Read our angling wartime blog, brought to you by John Essex, our volunteer angling history and heritage advisor.
Angling took a back seat
During the First World War (1914 to 1918), angling’s governing body, the National Federation Of Anglers (NFA) suspended their annual English Angling Championship following the completion of their 1914 annual national championship match on the Trent at Willington.
The NFA cancelled all non-essential activities during wartime and focussed on the war effort, raising £1000 for two motor ambulances for service on the front line. They carried the words 'Presented by the National Federation of Anglers for Service with the British Army in the Field'. The NFA handed over one ambulance to Neville Chamberlain, who would lead Britain into war in 1939, eventually being replaced in that role by Winston Churchill.
Angling competitions took a back seat for the duration of the Great War. The angling fraternity answered the call of duty. It is on record that angler soldiers, when they could, caught fish to improve food supplies near the front line.
In 1917, the NFA received government recognition when the NFA’s then president, Jim Bazley was invited to serve on a government committee to inquire into the stocks of fish in the nation's waters, and to report whether, in case of necessity, they could be utilized for the purpose of food.
Hempseed controversy
Controversy split English angling following the introduction of hempseed by Belgian refugees during and after the First World War. This bait was thought to drug the fish and make them easier to catch. Anglers were divided on the issue. The sport of fishing got back to reasonable normality following the war but angling clubs had lost significant numbers of their youth membership and some top angling clubs and teams had to massively recruit and restructure.
Precious medals
Gathering storm clouds of war loomed on the horizon some 20 years later. Shortly after September 1939, the NFA cancelled the 1939 national competition. The government at that time, made a slight alteration in the law regarding the coarse fish close season. It was anything but a success. The following year, before they decided to renew it, the ministry wrote to the NFA and asked for its views. The federation's reply was overwhelmingly against a second tampering with the law. As a result, government dropped the idea. The wartime prohibition of cereals and similar products as ground bait was only to be expected. The federation willingly adopted this scheme, and all the NFA affiliated associations observed it loyally.

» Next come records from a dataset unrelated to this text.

-- ==== Sys2Proof/Machine/Thresher.lean ====
section
/-! DEFINITION. Meanings of commands: tensors, optimiser groups, Threshers, gathers and replicas. -/

set_option linter.unusedVariables false

namespace Sys2Proof.Machine

/-- TENS_ENABLE (R204). -/
def execTensEnable (k : Nat) (m : Master) (t : Nat) (v : W32) (s : State) : Host.Outcome State Fault Refusal :=
  .next (s.onPack (fun s => s.busWrite k m 62 (0x80000 + 0x20 * t) (setB v 29 true)))

/-- TENS_ENABLE_PASS_DONE (R204). -/
def execTensEnablePassDone (k : Nat) (t : Nat × List Upset) (s : State) : Host.Outcome State Fault Refusal :=
  .next (s.onPack (fun s => s.atHub k (fun s => s.tensPass k t.1 t.2)))

/-- TENS_DISABLE (R203). -/
def execTensDisable (k : Nat) (m : Master) (t : Nat) (v : W32) (s : State) : Host.Outcome State Fault Refusal :=
  .next (s.onPack (fun s => s.busWrite k m 62 (0x80000 + 0x20 * t) (setB v 29 false)))

/-- OWN_WRITE (R201). -/
def execOwnWrite (k : Nat) (m : Master) (e : Nat) (hi : Bool) (v : W32) (s : State) : Host.Outcome State Fault Refusal :=
  .next (s.onPack (fun s => s.busWrite k m 62 (0x60000 + 8 * e + 4 * b2n hi) v))

/-- SCHED_ENABLE (R206). -/
def execSchedEnable (k : Nat) (m : Master) (j : Nat) (v : W32 × Ecc) (s : State) : Host.Outcome State Fault Refusal :=
  .next (s.onPack (fun s => s.busWrite k m 62 (0xA000 + 0x80 * j) (setB v.1 29 true) { ecc := v.2 }))

/-- SCHED_DISABLE (R206). -/
def execSchedDisable (k : Nat) (m : Master) (j : Nat) (v : W32) (s : State) : Host.Outcome State Fault Refusal :=
  .next (s.onPack (fun s => s.busWrite k m 62 (0xA000 + 0x80 * j) (setB v 29 false)))

/-- REDUCED_RECORD (R197). -/
def execReducedRecord (k : Nat) (i : Nat) (us : List Upset) (s : State) : Host.Outcome State Fault Refusal :=
  .next (s.onPack (fun s => s.atHub k (fun s => s.reducedRecord k i us)))

/-- END_OF_STEP_MARK (R208). -/
def execEndOfStepMark (k : Nat) (i : Nat × List Upset) (s : State) : Host.Outcome State Fault Refusal :=
  .next (s.onPack (fun s => s.atHub k (fun s => s.eosMark k i.1 i.2)))

/-- SWEEP_PASS1 (R212). -/
def execSweepPass1 (k : Nat) (j : Nat × List Upset) (s : State) : Host.Outcome State Fault Refusal :=
  .next (s.onPack (fun s => s.atHub k (fun s => s.sweepPass1 k j.1 j.2)))

/-- SWEEP_NORM_BROADCAST (R212). -/
def execSweepNormBroadcast (k : Nat) (step : Nat) (r : NormRes × List Upset) (s : State) : Host.Outcome State Fault Refusal :=
  .next (s.onPack (fun s => s.atHub k (fun s => (if (s.g k).step = step then s.sweepPass2 k r.1 r.2 else s))))

/-- GATHER_REQUEST (R213). -/
def execGatherRequest (k : Nat) (i : Nat) (n : Nat) (s : State) : Host.Outcome State Fault Refusal :=
  .next (s.onPack (fun s => s.atHub k (fun s => s.gatherRequest k i n)))

/-- GATHER_TILE (R241). -/
def execGatherTile (k : Nat) (i : Nat) (j : Nat) (us : List Upset) (chk : Bool) (s : State) : Host.Outcome State Fault Refusal :=
  .next (s.onPack (fun s => s.atHub k (fun s => s.gatherTile k i j us chk)))

/-- REPLICA_DIGESTS (R223). -/
def execReplicaDigests (k : Nat) (t : Nat) (n : Nat) (r : Nat) (digs : List Nat) (events : List (Nat × Nat)) (mine : List Nat) (s : State) : Host.Outcome State Fault Refusal :=
  .next (s.onPack (fun s => s.atHub k (fun s => s.replicaDigests k t n r digs events mine)))

/-- SWEEP_ACCUMULATOR (R212). -/
def execSweepAccumulator (k : Nat) (p : Nat) (step : Nat) (a : NormAcc) (s : State) : Host.Outcome State Fault Refusal :=
  .next (s.onPack (fun s => s.atHub k (fun s => s.on k (fun g => g.takeSweep p step a))))

end Sys2Proof.Machine
end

Once more, tackle manufacture came to an abrupt halt and most of the large factories turned to the production of munitions and the war effort. At the outbreak the NFA still had 27 newly struck medals in stock, but these mementos of a great occasion would not see the light of day for seven long years. The NFA were extremely lucky that these expensive medals survived the war. On the night of April 9, 1941 the factory workshop where the medals and the 'Daily Mirror Cup' were in storage, suffered a direct hit from German bombers. According to president Alf Waterhouse they 'miraculously escaped the nearby previous ruin by less than three paces, through the lucky protection of a thick brick wall which sturdily withstood the blast'.

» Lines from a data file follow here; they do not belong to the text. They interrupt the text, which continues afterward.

/-- Dies and their links (R15 to R17, R19, R261 to R274, R279, R295): a die with straps of a site starts and its edges train, each end into the mode its bad lanes allow; wrong straps fail it, its edges go off, and the fault is logged. The sender's frame is one again after a NAK, else a new one with the flits that leave by the edge, kept until it is acknowledged. A frame that the lanes leave alone and that is next in turn is taken, its acknowledgement is acted on and its flits go on their way; one whose CRC fails is dropped, counted and answered with a NAK. A flit in turn is delivered, one that has come before is discarded, one ahead waits. A window's end moves the count of failures to FERCNT; a switch that the sender knows of takes the new map at its frame, or enters FALLBACK with what was not taken sent again as packets; a packet in turn is taken likewise, and the packet credits it carries return; an edge whose lanes pass again returns to MAIN, one that does not goes on in the fallback. -/
def Obligations.DieLinks : Prop :=
  (∀ (s : State) (k site e s' f failed gap : Nat) (ok : Bool) (errs : List (Nat × Nat)),
    let g := s.pack.g k
    let x := g.edge site e
    let y := g.edge s' f
    let h := hubEnd site e
    let here := fusedMask k site e % 2 ^ physLanes h
    let there := fusedMask k s' f % 2 ^ physLanes h
    let taken (r : SentFrm) : List Flit := r.flits.map (fun q => { q with body := q.body % 2 ^ 256 })
    let x' (p : Pack) : Edge := (p.g k).edge site e
    let y' (p : Pack) : Edge := (p.g k).edge s' f
    g.hubUp = true → facing site e = some (s', f) →
    (site < 48 → g.siteSt site = .active → mget false g.started site = false →
      (∀ a, a < 48 → g.hole s' = false → g.netLive s' = true →
        Leaves (.dieStart k site a (orientOf a) []) s (fun p =>
          mget false (p.g k).started site = true ∧ (p.g k).sites = g.sites ∧ (x' p).bad = here ∧ (y' p).bad = there ∧
          (x' p).state = (if (bundleMode h here 3).1 = 4 ∨ (bundleMode h there 3).1 = 4 then 4 else (bundleMode h here 3).1) ∧
          (y' p).state = (if (bundleMode h here 3).1 = 4 ∨ (bundleMode h there 3).1 = 4 then 4 else (bundleMode h there 3).1) ∧
          mget (0, 0) (p.g k).straps site = (a, orientOf a) ∧ p.mem = s.pack.mem)) ∧
      (∀ a b tests, 47 < a ∨ b ≠ orientOf a → (∀ i, i < 32 → portSites.getD (i / 4) 99 = site → g.portState i = 0 ∨ g.portState i = 4) →
        Leaves (.dieStart k site a b tests) s (fun p =>
          (p.g k).siteSt site = .failed ∧ (p.g k).started = g.started ∧ (x' p).state = 0 ∧ (y' p).state = 0 ∧
          (p.g k).logSeq = g.logSeq + 1 ∧ p.mem = s.pack.mem))) ∧
    (∀ r g2, x.state = 2 → x.pend = none → x.lanes = [] → g.sendFrame s' f = some (r, g2) → r.bad = false → r.flits.length ≤ 32 →
      (x.wireBits h errs = [] → r.n % 4096 = x.next → Leaves (.d2dFrame k site e gap [] errs (.ok, .ok)) s (fun p =>
        (x' p).next = (x.next + 1) % 4096 ∧ (x' p).nak = false ∧ (x' p).retry = x.retry.filter (fun q => !seqLe 4096 q.n y.ackNo) ∧
        (y' p).retry = (g2.edge s' f).retry ∧ (y' p).sn = (g2.edge s' f).sn ∧
        (p.g k).net.got = (g2.flitsIn site (taken r)).net.got ∧ (p.g k).net.hold = (g2.flitsIn site (taken r)).net.hold ∧ p.mem = s.pack.mem)) ∧
      (let ws := upsetWords (frameWords r y.ackNo y.nak) (x.wireBits h errs)
       x.wireBits h errs ≠ [] → frameCrc ws ≠ ctlF ws 31 0 → Leaves (.d2dFrame k site e gap [] errs (.ok, .ok)) s (fun p =>
        (x' p).next = x.next ∧ (x' p).nak = true ∧ (x' p).fails = x.fails + 1 ∧ (y' p).retry = (g2.edge s' f).retry ∧
        (p.g k).net.rx = g.net.rx ∧ p.mem = s.pack.mem))) ∧
    (x.up = true → Leaves (.d2dFerlimWindow k site e) s (fun p =>
      (x' p).fercnt = min 65535 x.fails ∧ (x' p).fails = 0 ∧ p.mem = s.pack.mem)) ∧
    (x.up = false → Leaves (.d2dFerlimWindow k site e) s (fun p => (∀ j, p.g j = s.pack.g j) ∧ p.mem = s.pack.mem)) ∧
    (x.told = false → Leaves (.d2dMapSwitch k site e) s (fun p => (∀ j, p.g j = s.pack.g j) ∧ p.mem = s.pack.mem)) ∧
    (x.state = 2 → x.told = true →
      (x.pend = some (y.nextNo, false) →
        Gives (.d2dMapSwitch k site e) s (s.pack.on k (fun g => g.setEdge site e { x with pend := none, told := false, map := x.bad }))) ∧
      (x.pend = some (y.nextNo, true) → Leaves (.d2dMapSwitch k site e) s (fun p =>
        (x' p).state = 3 ∧ (x' p).next = 0 ∧ (x' p).map = x.bad ∧
        (x' p).half = decide ((goodLanes h x.bad).length < logLanes h) ∧ (x' p).fbk = min 65535 (x.fbk + 1) ∧
        (y' p).retry = [] ∧ (y' p).sn = 0 ∧ (y' p).credits = 1024 ∧ (y' p).todo = regroup 2 (untaken x.next y.retry ++ y.todo) ∧
        (p.g k).logSeq = g.logSeq + 1 ∧ p.mem = s.pack.mem))) ∧
    (∀ r g2, x.state = 3 → g.sendPacket s' f = some (r, g2) → r.bad = false → r.flits.length ≤ 2 → x.wireBits h errs = [] → r.n % 65536 = x.next →
      Leaves (.d2dPacket k site e (1, []) (errs, .ok, .ok)) s (fun p =>
        (x' p).next = (x.next + 1) % 65536 ∧ (x' p).nak = false ∧ (x' p).powed = x.powed + 1 ∧
        (x' p).credits = min 1024 (x.credits + (if y.state = 3 then y.powed else 0)) ∧
        (x' p).retry = x.retry.filter (fun q => !seqLe 4096 q.n y.ackNo) ∧ (y' p).retry = (g2.edge s' f).retry ∧
        (p.g k).net.got = (g2.flitsIn site (taken r)).net.got ∧ (p.g k).net.hold = (g2.flitsIn site (taken r)).net.hold ∧ p.mem = s.pack.mem)) ∧
    (let bad := fusedMask k site e ||| (x.bad &&& failed)
     let may : Prop := x.state = 3 ∧ x.autoret = true ∧ x.tried ≠ g.sealed + 1 ∧ logLanes h ≤ (goodLanes h x.bad).length ∧ x.ck &&& allClocks h = allClocks h
     (¬ may → Leaves (.d2dRetrain k site e (failed, ok)) s (fun p => (∀ j, p.g j = s.pack.g j) ∧ p.mem = s.pack.mem)) ∧
     (may → Leaves (.d2dRetrain k site e (failed, ok)) s (fun p =>
        (x' p).tried = g.sealed + 1 ∧
        (if ok = true ∧ logLanes h ≤ (goodLanes h bad).length then
          (x' p).state = 2 ∧ (x' p).half = false ∧ (x' p).bad = bad ∧ (x' p).next = 0 ∧
          (y' p).retry = [] ∧ (y' p).sn = 0 ∧ (y' p).todo = regroup 32 (untaken x.next y.retry ++ y.todo)
        else (x' p).state = 3 ∧ (x' p).bad = x.bad ∧ (p.g k).edge s' f = y) ∧ p.mem = s.pack.mem)))) ∧
  (∀ (g : Pkg) (t f : Nat) (r : SentFrm),
    let y := g.edge t f
    (∀ b, y.back = some b → y.retry.find? (fun q => q.n == b) = some r →
      (g.sendFrame t f).map (·.1) = some r ∧ (g.sendPacket t f).map (·.1) = some r) ∧
    (y.back = none → y.todo = [] → y.retry.length < 256 → ∃ r g2, g.sendFrame t f = some (r, g2) ∧ r.n = y.sn ∧
      r.flits = (g.pick t (.edge f) 32 (fun _ _ => true)).1 ∧ (g2.edge t f).retry = y.retry ++ [r] ∧ (g2.edge t f).sn = (y.sn + 1) % 4096) ∧
    (y.back = none → 256 ≤ y.retry.length → g.sendFrame t f = none) ∧
    (y.back = none → y.credits = 0 ∨ 1024 ≤ y.retry.length → g.sendPacket t f = none)) ∧
  (∀ (g : Pkg) (site : Nat) (fl : Flit),
    (g.way site fl ≠ .here → (g.flitsIn site [fl]).net.hold = g.net.hold ++ [(site, fl)] ∧ (g.flitsIn site [fl]).net.got = []) ∧
    (g.way site fl = .here → g.net.reord = [] →
      let n := mget 0 g.net.rx (flitKey fl)
      (fl.num = n → (g.flitsIn site [fl]).net.got = [fl] ∧ mget 0 (g.flitsIn site [fl]).net.rx (flitKey fl) = n + 1) ∧
      (fl.num < n → (g.flitsIn site [fl]).net.got = [] ∧ (g.flitsIn site [fl]).net.rx = g.net.rx) ∧
      (n < fl.num → (g.flitsIn site [fl]).net.got = [] ∧ (g.flitsIn site [fl]).net.reord = [fl])))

Groves and Whitnalls, current holders of the second place Peek trophy, kept this at their brewery for 'safe keeping'. German bombs flattened the factory. Shortly after the raid, the trophy was found, according to Major Peer Groves, ‘on the river bank a hundred yards or so away among some wreckage. It is knocked sideways a bit but is otherwise little the worse. Curiously enough it was standing on its plinth wedged around by a pile of bricks and broken concrete!'.
Some top anglers of that era also suffered in the intensive bombings. During the 1941 Sheffield bombing raids, the Luftwaffe destroyed Jack Cauldwells house along with his three English Angling Championship medals. Jack won the event in 1923. It is thought that Walt Daddy, the 1931 individual winner of the English Angling Championship had won enough money to buy a house in Hull. The Luftwaffe destroyed his home during the Second World War. A bomb shelter saved Walt's family plus his precious medals and his individual trophy which he had taken there for safe keeping during the air raid. He lost everything else including his fishing tackle.
Bait rations
Upon the conclusion of the war, the 1945 match was hastily on the Trent at Newark for late September of that year. The match program, with just a typed list of competitors' names, carried a new title – ‘The Thirtieth National Angling Championship’. A decision had been made however at the May 1945 conference not to present medals in that years competition, until ‘the boys were home’ from the war.
Photo of 1945 national
Following the food restrictions imposed during the Second World War, anglers felt unable to use bread for groundbait so in 1945 some anglers used paper bags to get bait into their swim. Given that bread became officially rationed in 1946 and therefore could not be used the NFA decreed in their wisdom that the practice of paper bag baiting would also not be allowed in the All-England Angling Championship in the Witham, at Boston held on September 28 1946.
‘This is the ruling of the General Purposes Committee of the National Federation following the receipt of letters from the Notts Federation and the Nottingham and District Association, asking whether, in view of the decision of the conference that no ground bait other than maggots or worms be allowed, paper bag baiting might be permitted? The committee is satisfied however, that in light of opinions expressed already at Boston, such a proposal must have been defeated by conference and that only bait scattered by hand will, therefore, be allowed.’
Bread rationing continued until 1948 and rationing of some goods didn’t end until 1954.